-- ==== Sys2Proof/Machine/State.lean ====
section
/-! DEFINITION. The state of the Skeratrix SX9 as plain data: every register, memory, queue and
transfer in progress that the spec gives the package, with the state right after package reset. -/

namespace Sys2Proof.Machine

open Sys2Proof

/-! ### Faults and refusals -/

/-- Why the machine stops. -/
inductive Fault where
  /-- Raised by `step`: a word is placed to issue in a package whose issue a fatal error has stopped until a
  package reset (16 R398). Safe: no word issues there. -/
  | packageStopped
  deriving DecidableEq, Repr

/-- Why the model gives no next state. -/
inductive Refusal where
  /-- Raised by an arm of `exec` whose instruction has no meaning yet. Safe: nothing is claimed of it. -/
  | notModelled (mnemonic : String)
  deriving DecidableEq, Repr

/-! ### Records of a fibre -/

/-- A place in the code: the address of the next word and of the header of its clause (02 R42), and
whether the context came there by a control transfer that was taken (02 R41). -/
structure Pos where
  pc : VAddr
  hdr : VAddr
  jumped : Bool := false
  deriving DecidableEq, Repr

/-- The trap record of a fibre or a front context (01 R21). -/
structure TrapRec where
  cause : BitVec 8 := 0
  pc : VAddr := 0
  mask : DWord := 0
  addr : DWord := 0
  aux : DWord := 0
  word : DWord := 0
  deriving DecidableEq, Repr

/-- The register image of a memory access: its size and how it fills a register (05 R137). -/
inductive Img where
  | n8 | i8 | n16 | i16 | b32 | b64 | b128
  deriving DecidableEq, Repr

/-- The latency class of an access (05 R129 R135, 14 R337). -/
inductive LClass where
  | f | s | c
  deriving DecidableEq, Repr

/-- Identity of a writer for the race watch: die, core and a serial of the core (15 R374). -/
structure Ident where
  die : Nat
  core : Nat
  serial : Nat
  deriving DecidableEq, Repr

/-- An access to global memory after its checks: where it goes and the attributes that the buffer and
the page give it (05 R131 R135). -/
structure Access where
  ctx : Nat
  va : Nat
  pa : Nat
  n : Nat
  tracked : Bool
  policy : Nat
  cls : LClass
  remote : Option Nat
  /-- The scope of an `lda`, `stl` or atomic, and the buffer's ASCOPE (05 R130). -/
  scope : Nat
  ascope : Nat
  watch : Bool
  rdup : Bool
  deriving DecidableEq, Repr

/-- How far a remote load or returning atomic has come (05 R148, 16 R390 R391). -/
inductive RemoteState where
  | waiting
  | arrived (bytes : List Byte)
  | lost
  | dropped
  | poisoned
  deriving DecidableEq, Repr

/-- Where a load takes its value from. -/
inductive LoadSrc where
  /-- Global memory (05 R137 R140). -/
  | mem (a : Access) (acquire : Bool)
  /-- The stash of the skein (07 R176). -/
  | stash (off : Nat)
  /-- The pool allocation of the cluster group (11 R277). -/
  | pool (off : Nat)
  /-- The constant store (07 R197). -/
  | const (off : Nat)
  /-- An atomic still in the store queue (05 R142). -/
  | atomic (a : Access)
  /-- A remote request whose word waits for it (05 R148). -/
  | remote (a : Access) (r : RemoteState)
  /-- An operation of the engine or a request that has not yet given its value. -/
  | pending
  /-- A value that has arrived and only has to be written. -/
  | value (v : Nat)
  deriving DecidableEq, Repr

/-- An outstanding load: what it writes and where its value comes from (05 R146). -/
structure Load where
  id : Nat
  img : Img
  dst : Nat
  n : Nat
  src : LoadSrc
  /-- Destination registers that a later word has written since (03 R73). -/
  killed : List Nat := []
  /-- Abandoned by `exit` or `exit.relay` (04 R108 R109). -/
  abandoned : Bool := false
  /-- The data was found poisoned (05 R149). -/
  poisoned : Bool := false
  /-- The place and the words of the load, for the trap record of R149. -/
  pc : VAddr := 0
  word : Word := 0
  pfx : Option Word := none
  /-- What the load read when it was performed before an older load of its fibre (05 R146). -/
  early : Option (List Byte) := none
  deriving DecidableEq, Repr

/-- What a queued store does when it is performed. -/
inductive StoreKind where
  /-- A store to global memory; `release` names the scope of an `stl` (05 R137 R140). -/
  | mem (a : Access) (release : Option Nat)
  /-- An atomic: operation code, scope, compare value, and the load that returns the old value
  (05 R141 R142). -/
  | atom (a : Access) (op : Nat) (scope : Nat) (cmp : Nat) (load : Option Nat)
  /-- A store to the stash (07 R178). -/
  | stash (off : Nat)
  /-- A store to the pool (11 R279). -/
  | pool (off : Nat)
  deriving DecidableEq, Repr

/-- A store or an atomic in the first-in, first-out store queue (05 R145). -/
structure Store where
  id : Nat
  kind : StoreKind
  data : List Byte
  /-- The lanes of one word have one number: they enter the merge point together (05 R143, 07 R178). -/
  group : Nat
  /-- Sent to another die or device and not yet accepted there: it is a release that still counts on ST
  (05 R146). -/
  sent : Bool := false
  deriving DecidableEq, Repr

/-- A steering word under way in the background (14 R343): its code 0-3, the virtual range and the
buffer's ILV, LCLS and TRK. -/
structure Steer where
  id : Nat
  op : Nat
  ctx : Nat
  base : Nat
  len : Nat
  ilv : Nat
  lcls : Nat
  trk : Bool
  /-- How far its work has come: the page of its range, and the row or line of that page. -/
  page : Nat := 0
  item : Nat := 0
  deriving DecidableEq, Repr

/-- A cross-lane operation that gathers its members (03 R94-R96). -/
inductive XOp where
  | shfl (kind : Nat) (d a b : Nat)
  | red (op : Nat) (d a : Nat)
  | ballot (d : Nat) (p : Nat)
  | any (d p : Nat)
  | all (d p : Nat)
  | uni (d a : Nat)
  deriving DecidableEq, Repr

/-- The words of a clause that an issuing context holds (02 R47). -/
structure Clause where
  hdr : VAddr
  head : Word
  words : List Word
  deriving DecidableEq, Repr

/-- A fibre that waits at a cross-lane word (03 R92), with the clause it is in. -/
structure Gather where
  op : XOp
  members : DWord
  next : Pos
  clause : Option Clause
  word : Word
  pfx : Option Word
  deriving DecidableEq, Repr

/-- The four words that pass values through a bobbin queue (08 R212). -/
inductive QueueOp where
  | push | pop | hpush | hpop
  deriving DecidableEq, Repr

/-- What a parked fibre waits for (06 R160). -/
inductive Wait where
  /-- The phase of a knot that the fibre has recorded to pass (06 R167). -/
  | knot (k : Nat)
  /-- A knot to open its next phase, to tie then (11 R289). -/
  | reopen (k : Nat)
  /-- A generation of a barrier (06 R171): the level and the generation. -/
  | barrier (level : Nat) (gen : Word)
  /-- A bobbin queue (08 R214): the queue, the word's operation and register, and the order in which
  the fibre began to wait. -/
  | queue (q : Nat) (op : QueueOp) (reg : Nat) (order : Nat)
  deriving DecidableEq, Repr

/-- Where a fibre stands between its words. -/
inductive Run where
  /-- In the strand of this key (06 R159). -/
  | strand (n : Nat)
  /-- In a card bin of its core (06 R158). -/
  | filed
  /-- Waiting at a cross-lane word (03 R92). -/
  | gather (g : Gather)
  /-- Parked with the object it waits on; `next` is where it goes on (06 R160). -/
  | parked (w : Wait) (next : Pos)
  /-- A translation fault that is not yet posted holds it at its word (12 R310). -/
  | faulting
  /-- Stopped for system software; the tag of the fault record it joined, if any (04 R121, 12 R310). -/
  | stopped (tag : Option (BitVec 16))
  /-- Stopped by `halt`; what it waited for, if it was parked (04 R118). -/
  | halted (w : Option (Wait × Pos))
  /-- Switched out with its skein; what it waited for, if it was parked (06 R172). -/
  | saved (w : Option (Wait × Pos))
  deriving DecidableEq, Repr

/-- A wait that a fibre takes up again when it resumes at its word and has met the thresholds of its clause
(04 R118 R127): the word, the wait and the place behind the word. -/
structure Rejoin where
  at_ : VAddr
  wait : Wait
  next : Pos
  deriving DecidableEq, Repr

/-- A fibre (01 R10 R15 R21, 04 R122, 05 R145, 06 R157). Registers that are not listed hold 0, and
knot phase records that are not listed hold 0xFFFFFFFF. -/
structure Fibre where
  /-- The key of its skein. -/
  sk : Nat
  /-- sr.fibre. -/
  idx : BitVec 10
  /-- sr.lane, the home lane. -/
  lane : BitVec 6
  v : Table Word := []
  /-- Predicates; bit 0 is p0. -/
  p : BitVec 8 := 1
  /-- Member masks m1-m7. -/
  m : Table DWord := []
  pos : Pos
  fpc : Word := 1
  dtag : BitVec 41 := 0
  spass : Word := 0
  slip : Word := 0
  tr : TrapRec := {}
  /-- The handler bit (04 R122). -/
  h : Bool := false
  /-- Header of the clause of the trapping word (04 R121). -/
  resume : VAddr := 0
  /-- The trapping word's fibre had come to its place by a control transfer (02 R41). -/
  rjump : Bool := false
  /-- The words of the clause in which it is parked or filed between two words (02 R42 R47). -/
  clause : Option Clause := none
  /-- A wait to take up again (04 R127). -/
  rejoin : Option Rejoin := none
  /-- Decisions taken from the queue (03 R83). -/
  cursor : Nat := 0
  krec : Table Word := []
  /-- Arrival counts of the four barrier levels (11 R281). -/
  arrivals : Table Word := []
  run : Run := .filed
  loads : List Load := []
  stores : List Store := []
  steers : List Steer := []
  /-- Tile writes (`twr`) that count on ST and are not yet performed (09 R261). -/
  twrs : Nat := 0
  /-- Interval counters of the race watch, by scope code (15 R374). -/
  ivl : Table DWord := []
  ident : Ident
  /-- Serial of the fibre's next access. -/
  nextId : Nat := 0
  deriving DecidableEq, Repr

/-- A strand on an issue slot (06 R159 R160): fibre keys in ascending home lane. -/
structure Strand where
  core : Nat
  slot : Nat
  active : Bool
  fibs : List Nat
  pos : Pos
  clause : Option Clause := none
  /-- The clock when it last issued a word, was formed, or was put into the pending set. -/
  since : Nat := 0
  /-- Its word was not ready when it was last tried, for a reason for which the slot may exchange it
  (06 R160). -/
  waits : Bool := false
  /-- Yield was taken at its last word (02 R43, 06 R160). -/
  yields : Bool := false
  /-- The miss of the clause's line has been counted (11 R283). -/
  missed : Bool := false
  deriving DecidableEq, Repr

/-- Where a front context stands (06 R162, 04 R118 R121). -/
inductive FrontRun where
  | ready
  | ended
  | faulting
  | stopped (tag : Option (BitVec 16))
  | halted
  | saved
  deriving DecidableEq, Repr

/-- The front context of a skein (06 R157, 08 R206-R211). Registers not listed hold 0. -/
structure Front where
  pos : Pos
  s : Table DWord := []
  /-- q0-q7; bit 0 is q0. -/
  q : BitVec 8 := 1
  tr : TrapRec := {}
  resume : VAddr := 0
  run : FrontRun := .ready
  clause : Option Clause := none
  loads : List Load := []
  stores : List Store := []
  ivl : Table DWord := []
  ident : Ident
  nextId : Nat := 0
  deriving DecidableEq, Repr

/-! ### Records of a skein -/

/-- A work-identifier field: width, level and extent (06 R150 R153 R154). -/
structure WidField where
  width : Nat
  level : Nat
  extent : Nat
  deriving DecidableEq, Repr

/-- A relay-table entry (04 R109). -/
structure RelayEntry where
  entry : Nat
  keep : BitVec 128
  deriving DecidableEq, Repr

/-- A mapping descriptor (07 R180). -/
structure MapDesc where
  bind : Nat
  mode : Nat
  key : Nat
  offset : Nat
  stride : Nat
  foff : Nat
  flen : Nat
  count : Nat
  sbase : Nat
  deriving DecidableEq, Repr

/-- A launch record as read at acceptance (06 R150 R151), with the context and queue it came from. -/
structure LaunchRec where
  ctx : Nat
  relayMode : Bool
  sup : Bool
  fentry : Nat
  sentry : Nat
  tentry : Nat
  codebuf : Nat
  regs : Nat
  span : Nat
  fibres : Nat
  wid : List WidField
  stash : Nat
  pool : Nat
  tiles : Nat
  knots : Nat
  queues : Nat
  reels : Nat
  draft : Bool
  caddr : Nat
  clen : Nat
  ckey : Nat
  cbind : Nat
  cscope : Nat
  cvalid : Bool
  coff : Nat
  relay : List RelayEntry
  binds : List Word
  maps : List MapDesc
  deriving DecidableEq, Repr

- - - - - - -

**Work instructions:** Identify the lines in the entries above that contain "members", then copy them out.

**Task result:**
/-- A cross-lane operation that gathers its members (03 R94-R96). -/
  members : DWord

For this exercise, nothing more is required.